Таинственное предательство в Байонне свершилось. Жозеф, брат Наполеона, воцарился на троне, которого был вероломно лишен король Карл. Фердинанд, наследник короны Испании и Индий, едва услышал, как его провозгласили седьмым монархом этого имени, как сложил свои королевские функции в пользу Регентства и поспешил в ловушку, которая уже держала его отца в плену на почве Франции. Поразительное известие прибыло в разные части Южной Америки в течение 1808 года. Эффект был везде одинаков. Один момент полного недоумения, мгновение пошатывания под ударом неожиданности, а затем великолепный взрыв лояльности со стороны простодушного креольского населения! Эль Рей, Король — этот почти мифический суверен, которого невежественно обожали как олицетворение мудрости и благодеяния, как бы жестоко ни правили вице-короли или ни угнетали генерал-капитаны, — можно ли было представить его пленником, подписавшим собственное унижение, отрекшимся от своих незапамятных прав? И Фердинанд, молодой монарх, о котором так мало было известно и так много ожидалось, — он тоже добровольный узник, в то время как француз царствует в Мадриде? Это была новость, действительно, чтобы сбить с толку нации, которые до сих пор оставались довольны в младенческой опеке, неосознающие, нежелающие прав людей! Адреса, пылкие лояльностью, были отправлены в Испанию, воплощая клятвы вечной привязанности к Королю и ненависти к Жозефу, узурпатору. Французские жители в Венесуэле были публично прокляты возбужденными креолами; французский флаг был оскорблен, и французские посланники были рады спастись со своими жизнями из рук разъяренных колонистов. Ни один испанский монарх никогда не имел более прочной власти над Индиями, чем Фердинанд VII, когда Испания была потеряна для него в июле и августе 1808 года.

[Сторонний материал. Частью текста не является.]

@[simp] theorem State.clearError_cfg (s : State) : s.clearError.cfg = s.cfg := rfl
@[simp] theorem State.clearError_userCode (s : State) : s.clearError.userCode = s.userCode := rfl
@[simp] theorem State.clearError_vars (s : State) : s.clearError.vars = s.vars := rfl
@[simp] theorem State.clearError_ctx_txBuffer (s : State) : s.clearError.ctx.txBuffer = s.ctx.txBuffer := rfl
@[simp] theorem State.clearError_ctx_rxTarget (s : State) : s.clearError.ctx.rxTarget = s.ctx.rxTarget := rfl
@[simp] theorem State.clearError_ctx_cursor (s : State) : s.clearError.ctx.cursor = s.ctx.cursor := rfl
@[simp] theorem State.clearError_ctx_length (s : State) : s.clearError.ctx.length = s.ctx.length := rfl
@[simp] theorem State.clearError_ctx_busy (s : State) : s.clearError.ctx.busy = s.ctx.busy := rfl
@[simp] theorem State.clearError_ctx_addressAndDirection (s : State) : s.clearError.ctx.addressAndDirection = s.ctx.addressAndDirection := rfl
@[simp] theorem State.clearError_ctx_lastError (s : State) : s.clearError.ctx.lastError = .noError := rfl
@[simp] theorem State.clearError_ctx_onRequest (s : State) : s.clearError.ctx.onRequest = s.ctx.onRequest := rfl
@[simp] theorem State.clearError_ctx_onReceive (s : State) : s.clearError.ctx.onReceive = s.ctx.onReceive := rfl
@[simp] theorem State.clearError_written_rxTarget (s : State) : s.clearError.written.rxTarget = s.written.rxTarget := rfl
@[simp] theorem State.clearError_written_cursor (s : State) : s.clearError.written.cursor = s.written.cursor := rfl
@[simp] theorem State.clearError_written_length (s : State) : s.clearError.written.length = s.written.length := rfl
@[simp] theorem State.clearError_written_addressAndDirection (s : State) : s.clearError.written.addressAndDirection = s.written.addressAndDirection := rfl
@[simp] theorem State.clearError_written_lastError (s : State) : s.clearError.written.lastError = true := rfl
@[simp] theorem State.clearError_written_hsCounter (s : State) : s.clearError.written.hsCounter = s.written.hsCounter := rfl
@[simp] theorem State.clearError_control (s : State) : s.clearError.control = s.control := rfl
@[simp] theorem State.clearError_run (s : State) : s.clearError.run = s.run := rfl
@[simp] theorem State.clearError_memory (s : State) : s.clearError.memory = s.memory := rfl
@[simp] theorem State.clearError_dummy (s : State) : s.clearError.dummy = s.dummy := rfl
@[simp] theorem State.clearError_adapter (s : State) : s.clearError.adapter = s.adapter := rfl
@[simp] theorem State.clearError_env (s : State) : s.clearError.env = s.env := rfl

@[simp] theorem State.setArmed_cfg (s : State) : s.setArmed.cfg = s.cfg := rfl
@[simp] theorem State.setArmed_userCode (s : State) : s.setArmed.userCode = s.userCode := rfl
@[simp] theorem State.setArmed_vars (s : State) : s.setArmed.vars = s.vars := rfl
@[simp] theorem State.setArmed_ctx_txBuffer (s : State) : s.setArmed.ctx.txBuffer = s.ctx.txBuffer := rfl
@[simp] theorem State.setArmed_ctx_rxTarget (s : State) : s.setArmed.ctx.rxTarget = s.ctx.rxTarget := rfl
@[simp] theorem State.setArmed_ctx_cursor (s : State) : s.setArmed.ctx.cursor = s.ctx.cursor := rfl
@[simp] theorem State.setArmed_ctx_length (s : State) : s.setArmed.ctx.length = s.ctx.length := rfl
@[simp] theorem State.setArmed_ctx_busy (s : State) : s.setArmed.ctx.busy = true := rfl
@[simp] theorem State.setArmed_ctx_addressAndDirection (s : State) : s.setArmed.ctx.addressAndDirection = s.ctx.addressAndDirection := rfl
@[simp] theorem State.setArmed_ctx_lastError (s : State) : s.setArmed.ctx.lastError = s.ctx.lastError := rfl
@[simp] theorem State.setArmed_ctx_onRequest (s : State) : s.setArmed.ctx.onRequest = s.ctx.onRequest := rfl
@[simp] theorem State.setArmed_ctx_onReceive (s : State) : s.setArmed.ctx.onReceive = s.ctx.onReceive := rfl
@[simp] theorem State.setArmed_written (s : State) : s.setArmed.written = s.written := rfl
@[simp] theorem State.setArmed_control (s : State) : s.setArmed.control = s.control := rfl
@[simp] theorem State.setArmed_run (s : State) : s.setArmed.run = s.run := rfl
@[simp] theorem State.setArmed_memory (s : State) : s.setArmed.memory = s.memory := rfl
@[simp] theorem State.setArmed_dummy (s : State) : s.setArmed.dummy = s.dummy := rfl
@[simp] theorem State.setArmed_adapter (s : State) : s.setArmed.adapter = s.adapter := rfl
@[simp] theorem State.setArmed_env (s : State) : s.setArmed.env = s.env := rfl

@[simp] theorem State.endTransfer_cfg (s : State) : s.endTransfer.cfg = s.cfg := rfl
@[simp] theorem State.endTransfer_userCode (s : State) : s.endTransfer.userCode = s.userCode := rfl
@[simp] theorem State.endTransfer_vars (s : State) : s.endTransfer.vars = s.vars := rfl
@[simp] theorem State.endTransfer_ctx_txBuffer (s : State) : s.endTransfer.ctx.txBuffer = s.ctx.txBuffer := rfl
@[simp] theorem State.endTransfer_ctx_rxTarget (s : State) : s.endTransfer.ctx.rxTarget = s.ctx.rxTarget := rfl
@[simp] theorem State.endTransfer_ctx_cursor (s : State) : s.endTransfer.ctx.cursor = s.ctx.cursor := rfl
@[simp] theorem State.endTransfer_ctx_length (s : State) : s.endTransfer.ctx.length = s.ctx.length := rfl
@[simp] theorem State.endTransfer_ctx_busy (s : State) : s.endTransfer.ctx.busy = false := rfl
@[simp] theorem State.endTransfer_ctx_addressAndDirection (s : State) : s.endTransfer.ctx.addressAndDirection = s.ctx.addressAndDirection := rfl
@[simp] theorem State.endTransfer_ctx_lastError (s : State) : s.endTransfer.ctx.lastError = s.ctx.lastError := rfl
@[simp] theorem State.endTransfer_ctx_onRequest (s : State) : s.endTransfer.ctx.onRequest = s.ctx.onRequest := rfl
@[simp] theorem State.endTransfer_ctx_onReceive (s : State) : s.endTransfer.ctx.onReceive = s.ctx.onReceive := rfl
@[simp] theorem State.endTransfer_written (s : State) : s.endTransfer.written = s.written := rfl
@[simp] theorem State.endTransfer_control (s : State) : s.endTransfer.control = s.control := rfl
@[simp] theorem State.endTransfer_run (s : State) : s.endTransfer.run = s.run := rfl
@[simp] theorem State.endTransfer_memory (s : State) : s.endTransfer.memory = s.memory := rfl
@[simp] theorem State.endTransfer_dummy (s : State) : s.endTransfer.dummy = s.dummy := rfl
@[simp] theorem State.endTransfer_adapter (s : State) : s.endTransfer.adapter = s.adapter := rfl
@[simp] theorem State.endTransfer_env (s : State) : s.endTransfer.env = s.env := rfl

@[simp] theorem State.setArrivals_cfg (s : State) (l : List Arrival) : (s.setArrivals l).cfg = s.cfg := rfl
@[simp] theorem State.setArrivals_userCode (s : State) (l : List Arrival) : (s.setArrivals l).userCode = s.userCode := rfl
@[simp] theorem State.setArrivals_vars (s : State) (l : List Arrival) : (s.setArrivals l).vars = s.vars := rfl
@[simp] theorem State.setArrivals_ctx (s : State) (l : List Arrival) : (s.setArrivals l).ctx = s.ctx := rfl
@[simp] theorem State.setArrivals_written (s : State) (l : List Arrival) : (s.setArrivals l).written = s.written := rfl
@[simp] theorem State.setArrivals_control (s : State) (l : List Arrival) : (s.setArrivals l).control = s.control := rfl
@[simp] theorem State.setArrivals_run (s : State) (l : List Arrival) : (s.setArrivals l).run = s.run := rfl
@[simp] theorem State.setArrivals_memory (s : State) (l : List Arrival) : (s.setArrivals l).memory = s.memory := rfl
@[simp] theorem State.setArrivals_dummy (s : State) (l : List Arrival) : (s.setArrivals l).dummy = s.dummy := rfl
@[simp] theorem State.setArrivals_adapter (s : State) (l : List Arrival) : (s.setArrivals l).adapter = s.adapter := rfl
@[simp] theorem State.setArrivals_env_arrivals (s : State) (l : List Arrival) : (s.setArrivals l).env.arrivals = l := rfl
@[simp] theorem State.setArrivals_env_calls (s : State) (l : List Arrival) : (s.setArrivals l).env.calls = s.env.calls := rfl
@[simp] theorem State.setArrivals_env_lines (s : State) (l : List Arrival) : (s.setArrivals l).env.lines = s.env.lines := rfl
@[simp] theorem State.setArrivals_env_stops (s : State) (l : List Arrival) : (s.setArrivals l).env.stops = s.env.stops := rfl
@[simp] theorem State.setArrivals_env_inputs (s : State) (l : List Arrival) : (s.setArrivals l).env.inputs = s.env.inputs := rfl
@[simp] theorem State.setArrivals_env_draws (s : State) (l : List Arrival) : (s.setArrivals l).env.draws = s.env.draws := rfl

Но вскоре возник тот неизбежный вопрос, первый в катехизисе всего человеческого общества: Кому мы должны подчиняться? Королю, чья рука не слишком легко весила эти многие годы, отрекшемуся узнику в Байонне; Фердинанду, уступающему свою власть в руки безымянного Регентства, а свою столицу — брату корсиканского императора; Испании, наводненной двумястами тысячами иностранных войск; посланникам под рукой от Жозефа, от Регентства, от Хунты Астурии, от Хунты Севильи, каждый из которых одинаково утверждает свое право на власть над колониями как законные обладатели юрисдикции в самой Испании! Воцарение Жозефа, по сути, дало минутную независимость Испанской Америке, и королевские губернаторы были предоставлены самим себе для поддержания своей власти. Колонии впервые были призваны обеспечить свою собственную защиту — приглашены, а не приказаны подчиняться; и они доказали свою лояльность, отправив огромные суммы в золоте и серебре Хунте в Кадисе, а также своим стремлением выяснить, в ком на самом деле покоится законное правительство Испании. Постепенно, однако, сознание их собственной сущности охватило венесуэльцев и новогранадцев, и они задумались об учреждении административной Хунты своей собственной, пока лучшие времена не забрезжат над Испанией. Слепо неосмотрительный, вице-король яростно воспротивился проекту, и с теми войсками, которые оставались в колониях, первые Хунты были разогнаны или перебиты. Последовали склоки, пока граждане Каракаса тихо не сместили главных колониальных властей и не назначили Хунту Супрема для управления делами от имени Фердинанда VII. Известие об этом шаге, однако, было встречено с большой тревогой мудрой Хунтой Кадиса, и 31 августа 1810 года была выпущена прокламация, объявляющая провинцию Каракас в состоянии строгой блокады. Последовала война манифестов, пока провинции не просветились относительно своей собственной важности и силы и не опубликовали 5 июля 1811 года Декларацию своей независимости. Едва это было сделано, как испанские Кортесы предложили либеральные условия соглашения, но они были отвергнуты. Нация, которая в 1808 году считала сладким быть подданной, объявила себя три года спустя за безусловную независимость. Ардентный революционер, генерал Миранда, был поставлен во главе некоторых поспешно набранных сил и выступил в поле против испанского командующего, дона Доминго Монтеверде, который принял враждебную позицию сразу после Декларации.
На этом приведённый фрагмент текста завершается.